Formula One observers say Hamilton is an outstanding driver because he has the necessary superlative reflexes, discipline, determination and courage to drive consistently fast. As his two consecutive poles show, he's also a fast learner.

Hamilton also maintains a positive self-criticism that constantly makes him strive to improve, they said.

And beyond his driving prowess, it's how Hamilton handles being a public figure that impresses many, who say he displays a poise that's unusually mature for his age.

"[I'm] looking hard to find fault with him and he is very nice, which is quite unusual too," Williams said, an oblique reference to the arrogance often ascribed to Formula One and its participants.

And Hamilton's demeanor hasn't changed even though the attention surrounding him has magnified with each race.

After his first practice Friday, he was surrounded by two dozen print, radio and TV reporters from several countries, a crowd that dwarfed those around the series' other drivers, including Alonso.

Hamilton, wearing a short-sleeve white shirt and red cap emblazoned with his team's logos, deftly handled the crush like a veteran.

He calmly and politely answered questions while occasionally taking a drink from a bottle of apple juice.

"Coming back tomorrow, I'll be even quicker for sure," he accurately predicted. But before anyone could conclude he was being cocky, Hamilton added: "If I come here all excited and expecting to win, then I won't."

Hamilton is repeatedly compared to golf's Tiger Woods, both for his exceptional abilities and his race, with the potential for expanding the diversity of the sport and its fans.

Woods, trying to win his third U.S. Open this weekend in Oakmont, Pa., told a British newspaper that he's "been impressed by the way [Hamilton] has handled himself off the race track. He has the potential to be a terrific role model."

After qualifying Saturday, Hamilton said "it's obviously nice to be compared to Tiger Woods." But he was cautious about his influence.

"Whether or not it can have a similar impact on the [Formula One] audience in America? I'm not sure," he said. "It will be good for the sport if it can."

Hamilton, whose father Anthony was the son of emigrants to England from the Caribbean island of Grenada, was born in 1985 and named after U.S. track and field star Carl Lewis.

"I first watched [Formula One] on TV when I was about 5," Lewis recalled, and with his father's encouragement he began racing go-karts at age 8. Hamilton quickly became so good that, at 13, he was signed to a developmental contract by McLaren Mercedes.

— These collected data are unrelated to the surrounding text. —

-- ==== Sys2Proof/Machine/Net.lean ====
section
/-! DEFINITION. Frames on the wire: the Ethernet frame check sequence, the Internet checksum, and the fields of a frame that the MAC
and the transmitter look at (R222, R299, R376). -/

namespace Sys2Proof.Machine

/-- One bit of the reflected CRC-32 of polynomial 0x04C1_1DB7. -/
def crcBit (c : Nat) : Nat := if c % 2 = 1 then (c / 2) ^^^ 0xedb88320 else c / 2

/-- The CRC-32 state advanced over one octet (R299). -/
def crcByte (c : Nat) (b : Byte) : Nat :=
  crcBit (crcBit (crcBit (crcBit (crcBit (crcBit (crcBit (crcBit (c ^^^ b.toNat))))))))

/-- The CRC-32 state advanced over octets, first octet first. -/
def crcBytes (c : Nat) (l : List Byte) : Nat := l.foldl crcByte c

/-- The four octets of the frame check sequence of `l`, in the order they are sent. -/
def fcsOf (l : List Byte) : List Byte := leBytes 4 ((crcBytes 0xffffffff l) ^^^ 0xffffffff)

/-- The frame's last four octets are its check sequence. -/
def fcsGood (l : List Byte) : Bool := decide (4 ≤ l.length) && l.drop (l.length - 4) == fcsOf (l.take (l.length - 4))

/-- The end-around carry, which keeps a one's-complement sum within 16 bits. -/
def foldSum (s : Nat) : Nat :=
  let a := s % 65536 + s / 65536
  let b := a % 65536 + a / 65536
  b % 65536 + b / 65536

/-- The big-endian number of `n` octets from offset `o` of a frame. -/
def be (l : List Byte) (o n : Nat) : Nat := beVal ((l.drop o).take n)

/-- The offset of the EtherType after at most one 802.1Q tag. -/
def typeOff (l : List Byte) : Nat := if be l 12 2 = 0x8100 then 16 else 12

/-- A PAUSE or priority flow control frame (R222). -/
def isPause (l : List Byte) : Bool := be l 12 2 == 0x8808 && (be l 14 2 == 1 || be l 14 2 == 0x101)

/-- `l` with the octets `n` in place from offset `o`. -/
def putAt (l : List Byte) (o : Nat) (n : List Byte) : List Byte := l.take o ++ n ++ l.drop (o + n.length)

/-- The offset of a frame's UDP checksum that insertion adjusts (R376): IPv4 with protocol 17, not a fragment, with a non-zero checksum,
or IPv6 with next header 17. -/
def udpSumOff (l : List Byte) : Option Nat :=
  let t := typeOff l
  let h := t + 2
  if be l t 2 = 0x0800 then
    let ihl := 4 * (be l h 1 % 16)
    let u := h + ihl + 6
    if be l (h + 9) 1 = 17 ∧ be l (h + 6) 2 % 0x4000 = 0 ∧ be l u 2 ≠ 0 then some u else none
  else if be l t 2 = 0x86dd ∧ be l (h + 6) 1 = 17 then some (h + 46)
  else none

/-- The one's-complement sum of the 16-bit words of octets that start at an offset of parity `odd` in the message. -/
def sumWords (odd : Bool) : List Byte → Nat
  | [] => 0
  | b :: t => (if odd then b.toNat else 256 * b.toNat) + sumWords (!odd) t

/-- The checksum `c` adjusted by the difference between new and old octets at offset `o` (R376); 0x0000 is sent as 0xFFFF. -/
def adjustSum (c o : Nat) (old new : List Byte) : Nat :=
  let odd := o % 2 == 1
  let s := foldSum (foldSum ((65535 - c) + (65535 * 512 - sumWords odd old)) + sumWords odd new)
  let r := 65535 - s
  if r = 0 then 65535 else r

/-- The frame with `new` written at `o`, and its UDP checksum adjusted where it has one (R376). -/
def insertAdjusted (l : List Byte) (o : Nat) (new : List Byte) : List Byte :=
  let l1 := putAt l o new
  match udpSumOff l with
  | some u => putAt l1 u (beBytes 2 (adjustSum (be l u 2) o ((l.drop o).take new.length) new))
  | none => l1

/-- The 64-bit register form of eight octets: the first in bits [63:56] (R291). -/
def beatOf (l : List Byte) : DWord := BitVec.ofNat 64 (beVal (l ++ List.replicate (8 - l.length) 0))

/-- Beat `i` of a frame, with zeros past its end (R251, R291). -/
def frameBeat (l : List Byte) (i : Nat) : DWord := beatOf ((l.drop (8 * i)).take 8)

/-- The octets of a beat, first octet first. -/
def beatOctets (w : DWord) : List Byte := beBytes 8 w.toNat

end Sys2Proof.Machine
end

Hamilton dominated the minor leagues of European racing and, after Juan Pablo Montoya left McLaren Mercedes' Formula One team last year to join NASCAR, Hamilton was called up to replace him.

Three-time world champion Jackie Stewart, among others, has said Hamilton could break untold records in Formula One, although Michael Schumacher's record of seven series titles might be out of reach.

Regardless, "the key element in all of this is that I am not here to take part, I am here to win," Hamilton said.

"I will do whatever mentally and physically it takes to achieve that in due course," he added. "I do not plan to waste this opportunity."